But how does Wi-Fi work on board airplanes?
More and more airlines now offer in-flight Wi-Fi. The required technology is either installed while building the aircraft or else retrofitted. It’s easy to tell which planes are equipped with Wi-Fi: the transmitter can be spotted on top of the fuselage directly behind the lateral rudders. It sends all data and other signals to a satellite in orbit around the earth, which relays them to the recipients.
In many cases, so-called VSAT (“very small aperture terminal”) systems operating in the Ku and Ka bands are used. These systems, which are installed on all kinds of vehicles or can even be worn, require very precise positioning of tight-beam antennas on the satellites. This is accomplished with rotary joints, which ensure accurate transmission of signals exchanged between a stationary transmitter and a movable antenna system while minimizing losses, independently of the angle of rotation.
The technical requirements for rotary joints can vary considerably from project to project, and also depend on the frequency band (Ku to Ka).
Applications in which both transmitted and received signals need to pass through the same waveguide call for rotary joints that support a fairly wide range of frequencies, with the downlink band extending from 10.75 to 12.75 GHz and the uplink band from 13.75 to 14.50 GHz. SPINNER supplies waveguide rotary joints of this kind in the R120/WR75 waveguide size and a variety of shapes.
For some projects, planners may want to dispense with a large band while still insisting on reliable signal transmission. Responding to these customer needs, SPINNER developed two single-channel, L-shaped R120/WR75 rotary joints. The standard model features IP40 ingress protection, and there is also a model equipped with an extra seal for IP 65 ingress protection that makes it suitable for outdoor use.

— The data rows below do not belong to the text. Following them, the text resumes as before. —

/-- ISLAND_RELEASE: clock-good held for 64 of its cycles and at least 2 µs; its timestamps are approximate until the next full
value (13 R389, 15 R450). -/
def islandRelease (i : Island) (cycles ns : Nat) (s : State) : State :=
  if 64 ≤ cycles ∧ 2000 ≤ ns ∧ i ∉ s.isl.released ∧ i ∉ s.isl.failed ∧ mayRelease s i = true
      ∧ (s.boot.mode = .starting ∨ s.boot.mode = .service) then
    let s1 := { s with isl := { s.isl with released := s.isl.released ++ [i],
                                           approx := if i = .alwaysOn then s.isl.approx else s.isl.approx ++ [i] },
                       aon := if i = .alwaysOn then { s.aon with crystalGood := true } else s.aon }
    match i with
    | .engine c e => fenced (modCore c (modEngine e (fun (g : Engine) => { g with stopped := false }))) s1
    | _ => s1
  else s

/-- ISLAND_CLOCK_GOOD_TIMEOUT (13 R389, Table 116): an engine island counts as a failing engine; hub and link fail S1; a core-control or
flash island is Fettle mode with ISLAND_CLOCK; S0 goes on waiting. -/
def islandTimeout (i : Island) (s : State) : State :=
  if i ∈ s.isl.released ∨ i ∈ s.isl.failed then s
  else
    let s1 := { s with isl := { s.isl with failed := s.isl.failed ++ [i] } }
    match i, s.boot.mode with
    | .engine c e, .service => if inService (getEngine s c e) then fenced (disableEngine c e) s1 else s
    | .engine _ _, .starting => s1
    | .hub, .starting => if s.boot.stage = 1 then failS1 s1 else s
    | .link, .starting => if s.boot.stage = 1 then failS1 s1 else s
    | .core n, .starting => if s.boot.stage = 3 ∧ n < 16 then enterFettle 3 (0x03000000 + n) s1 else s
    | .flash n, .starting => if s.boot.stage = 3 ∧ n < 8 then enterFettle 3 (0x04000000 + n) s1 else s
    | _, _ => s

/-! ### The rows -/

/-- POR_ASSERT. -/
def execPorAssert (s : State) : Result := .next (porOn s)

/-- POR_RELEASE. -/
def execPorRelease (addrSel : BitVec 2) (clkMode refclk : Bool) (s : State) : Result := .next (porOff addrSel clkMode refclk s)

/-- PERST_ASSERT. -/
def execPerstAssert (lowNs : Nat) (s : State) : Result := .next (pinOn lowNs s)

/-- PERST_RELEASE. -/
def execPerstRelease (addrSel : BitVec 2) (clkMode refclk : Bool) (s : State) : Result := .next (pinOff addrSel clkMode refclk s)

/-- INPUT_LOSS_DECLARED. -/
def execInputLossDeclared (mv ns : Nat) (s : State) : Result := .next (inputLoss mv ns s)

/-- INPUT_RESTORED. -/
def execInputRestored (minMv maxMv ns : Nat) (addrSel : BitVec 2) (clkMode refclk : Bool) (s : State) : Result :=
  .next (inputBack minMv maxMv ns addrSel clkMode refclk s)

/-- FLUSH_COMPLETE. -/
def execFlushComplete (s : State) : Result := .next (flushEnds s)

/-- ISLAND_RELEASE. -/
def execIslandRelease (i : Island) (cycles ns : Nat) (s : State) : Result := .next (islandRelease i cycles ns s)

/-- ISLAND_CLOCK_GOOD_TIMEOUT. -/
def execIslandClockGoodTimeout (i : Island) (s : State) : Result := .next (islandTimeout i s)

/-- STAGE_S0. -/
def execStageS0 (s : State) : Result := .next (endS0 s)

/-- STAGE_S1. -/
def execStageS1 (procFail : List Nat) (puf : List (List Byte)) (tr : Training) (s : State) : Result := .next (endS1 procFail puf tr s)

/-- STAGE_S2. -/
def execStageS2 (s : State) : Result := .next (endS2 s)

/-- STAGE_S3. -/
def execStageS3 (r : S3Report) (s : State) : Result := .next (endS3 r s)

/-- STAGE_S4. -/
def execStageS4 (readable : Bool) (s : State) : Result := .next (endS4 readable s)

/-- HOLDUP_BANK_CHARGED. -/
def execHoldupBankCharged (cells : List (Nat × Nat)) (s : State) : Result := .next (bankCharged cells s)

/-- STAGE_S5. -/
def execStageS5 (s : State) : Result := .next (endS5 s)

/-- STAGE_TIMEOUT. -/
def execStageTimeout (restarts : Bool) (s : State) : Result := .next (stageTimeout restarts s)

/-- WATCHDOG_EXPIRY. -/
def execWatchdogExpiry (duty : Nat) (s : State) : Result := .next (if s.boot.wdRunning && alive s then expire duty s else s)

end Sys2Proof.Machine
end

The rotary joints supplied for Wi-Fi applications are contactless versions with an extremely long life expectancy that is limited almost exclusively by wear of the roller bearings. The elimination of nearly all internal points of contact achieves a very low typical insertion loss of less than 0.1 dB and excellent cooling of the joint system. Both are essential prerequisites for enhanced robustness, which is required since these joints are subject to enormous temperature fluctuations due to changes in altitude, among other things.